Inside, Mom had boiling water for hot cocoa waiting. Removing her snow clothes obediently by the door, Ellie tiptoed toward the stove. She wasn't trying to be quiet. Somehow on tip toe it's just warmer.

She gratefully took a styrofoam cup and glided to a window to watch the war. They didn't see her watch, they didn't notice the steam of her hot cocoa fogging up the glass. But that gave her an idea. She stepped gracefully over her wet clothes, avoiding any melted puddles (wet socks are the worst) and opened the door to the porch.

"Hey guys," she cooed, hopping from foot to foot. "Mom made hot choooocolate!" And just as she suspected, only food could penetrate the pretend of boy, to finally get his attention. They came running. But not before Jack tackled Fred and a white wash war of two minutes ensued.
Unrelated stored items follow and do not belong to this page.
-- ==== Sys2Proof/Tests/Slice0.lean ====
section
/-! SUPPORT. Tests: concrete chips and trays, a witness of the hypotheses of each statement (`wit_<its name>`), the checks of WellFormed,
and values that the spec writes out. -/
namespace Sys2Proof.Tests
open Sys2Proof Sys2Proof.Machine

/-! ## Concrete chips and trays -/

/-- A chip that runs, partition 0 on pods 0 and 1 with 1 MiB of DRAM. -/
def live : Chip :=
  let c := Chip.reset .ha720 0
  { c with
    pwr := { c.pwr with rails := true, powerGood := true, armed := false }
    boot := { c.boot with stage := .running }
    time := 1000000000
    parts := c.parts.set 0 {
      isDefined := true
      plate := { podMask := 3, dramSize := 0x100000, bwRead := 16, bwWrite := 16, period := 1000, cuMask := 1, teMask := 1, spill := 0x10000 }
      expert := true
      tokRead := 4096
      tokWrite := 4096 } }

/-- The same with core 0 about to execute `w`. -/
def running (w : Nat) : Chip := live.modCore 0 fun x => { x with state := .running, hasCode := true, ended := false, image := [BitVec.ofNat 64 w] }

/-- Core 0's registers set. -/
def withS (r v : Nat) (ch : Chip) : Chip := ch.modCore 0 fun x => x.setS r (BitVec.ofNat 64 v)

/-- The reset tray with its first chip replaced. -/
def tray (ch : Chip) : State := State.reset.withChip 0 ch

/-- The chip of that tray: the first hypothesis of every statement about a chip. -/
theorem wit_tray (ch : Chip) : (tray ch).chips[0]? = some ch := rfl

/-- The word of an opcode and its fields. -/
def word (op rest : Nat) : Nat := op * 2 ^ 56 + rest

/-- Core 0 is ready to execute the word of any opcode. -/
theorem wit_ready : ∀ op ∈ List.range 256, (running (word op 0)).ready 0 (BitVec.ofNat 64 (word op 0)) op 0 = true := by decide +kernel

/-- Where an address lies, from its computed answer. -/
theorem at_place {e : Except Nat Place} {pl : Place} (h : (match e with | .ok q => decide (q = pl) | .error _ => false) = true) : e = .ok pl := by
  cases e with
  | error _ => simp at h
  | ok q => simp at h; rw [h]

/-- A refusal's code, from its computed answer. -/
theorem at_code {α : Type} {e : Except Nat α} {n : Nat} (h : (match e with | .ok _ => false | .error q => decide (q = n)) = true) : e = .error n := by
  cases e with
  | ok _ => simp at h
  | error q => simp at h; rw [h]

/-- The error of an answer, if it is one. -/
def codeOf {ε α : Type} : Except ε α → Option ε
  | .ok _ => none
  | .error e => some e

/-! ## Cores -/

/-- A tie of R264: 1/2 rounds to 0 and 3/2 to 2 under RNE, and to 1 and 2 under RNA. -/
theorem wit_RoundingAndNan : (roundShift rmRNE false 1 1).1 = 0 ∧ (roundShift rmRNE false 3 1).1 = 2 ∧ (roundShift rmRNA false 1 1).1 = 1 ∧
    (roundShift rmRNA false 3 1).1 = 2 ∧ (roundShift rmROD false 1 1).1 = 1 ∧ (roundShift rmRDN true 1 1).1 = 1 := by decide +kernel

/-- The first and the last 8 bytes of core 0's store, and DRAM up to the spill region, may be read. -/
theorem wit_canRead : live.canRead 0 (coreBase 0) 8 ∧ live.canRead 0 (coreBase 1 - 8) 8 ∧ live.canRead 0 0xEFFC0 64 := by
  refine ⟨⟨.coreStore 0, at_place ?_, ?_⟩, ⟨.coreStore 0, at_place ?_, ?_⟩, ⟨.dram, at_place ?_, ?_⟩⟩ <;> decide +kernel

theorem wit_canWrite : live.canWrite 0 (coreBase 0) 8 ∧ live.canWrite 0 (coreBase 1 - 8) 8 ∧ live.canWrite 0 0xEFFC0 64 := by
  refine ⟨⟨Or.inl ?_, ?_⟩, ⟨Or.inl ?_, ?_⟩, ⟨Or.inr ⟨?_, .dram, at_place ?_, ?_⟩, ?_⟩⟩ <;> decide +kernel

/-- A load, a store or an atomic of core 0 that addresses its store through s1. -/
def memWord (op : Nat) : Nat := word op (2 * 2 ^ 51 + 1 * 2 ^ 46)

/-- Its operands meet the hypotheses of ScalarMemoryResults and VectorMemoryResults, s1 at the first byte of the store. -/
theorem wit_ScalarMemoryResults :
    let ch := fun (op : Nat) => withS 1 (coreBase 0) (running (memWord op))
    let w := fun (op : Nat) => BitVec.ofNat 64 (memWord op)
    (∀ op ∈ [0x40, 0x41, 0x42, 0x43, 0x44, 0x45, 0x46, 0x48, 0x49, 0x4A, 0x4B, 0x4C, 0x4D, 0x4E, 0x4F, 0x50, 0x51, 0x52, 0x53, 0x54, 0x55, 0x56, 0x57],
      (ch op).ready 0 (w op) op mScalar = true ∧ effAddr ((ch op).core 0) (w op) = coreBase 0) ∧
    (∀ op ∈ [0x40, 0x46], memFormOk .load (w op) = true ∧ ordered .load (w op) ((ch op).core 0) = true) ∧
    (∀ op ∈ [0x48, 0x4B], memFormOk .store (w op) = true ∧ ordered .store (w op) ((ch op).core 0) = true ∧ fSP (w op) = false) ∧
    (∀ op ∈ [0x4C, 0x4F], memFormOk .atomic (w op) = true ∧ ordered .atomic (w op) ((ch op).core 0) = true) ∧
    live.committedHit (coreBase 0) 8 = false ∧ live.clash (coreBase 0) 8 = none ∧ Memory.wf live.mem = true ∧
    -- the stops: ORD = 3, an address that is not aligned, one that the map refuses
    memFormOk .load (BitVec.ofNat 64 (memWord 0x46 + 3 * 2 ^ 36)) = false ∧ live.wdg.steward = .running ∧ (coreBase 0 + 1) % 8 ≠ 0 ∧
    live.reach 0 (2 ^ 63) 8 = .error cBOUNDS := by
  refine ⟨?_, ?_, ?_, ?_, ?_, ?_, ?_, ?_, ?_, ?_, at_code ?_⟩ <;> decide +kernel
Red-cheeked, -eared and -nosed snow boys came stomping up to the door and Ellie hopped back inside before the whole floor became an unavoidable puddle. She waited, standing with cup in hands, to see where Fred would choose to sit.

* * *

From outside, the house quickly disappeared in a curtain of flurried flakes, pouring from the frozen sky. The veiled sun was soon setting and the boys' snowball battle was adjourned to a later time.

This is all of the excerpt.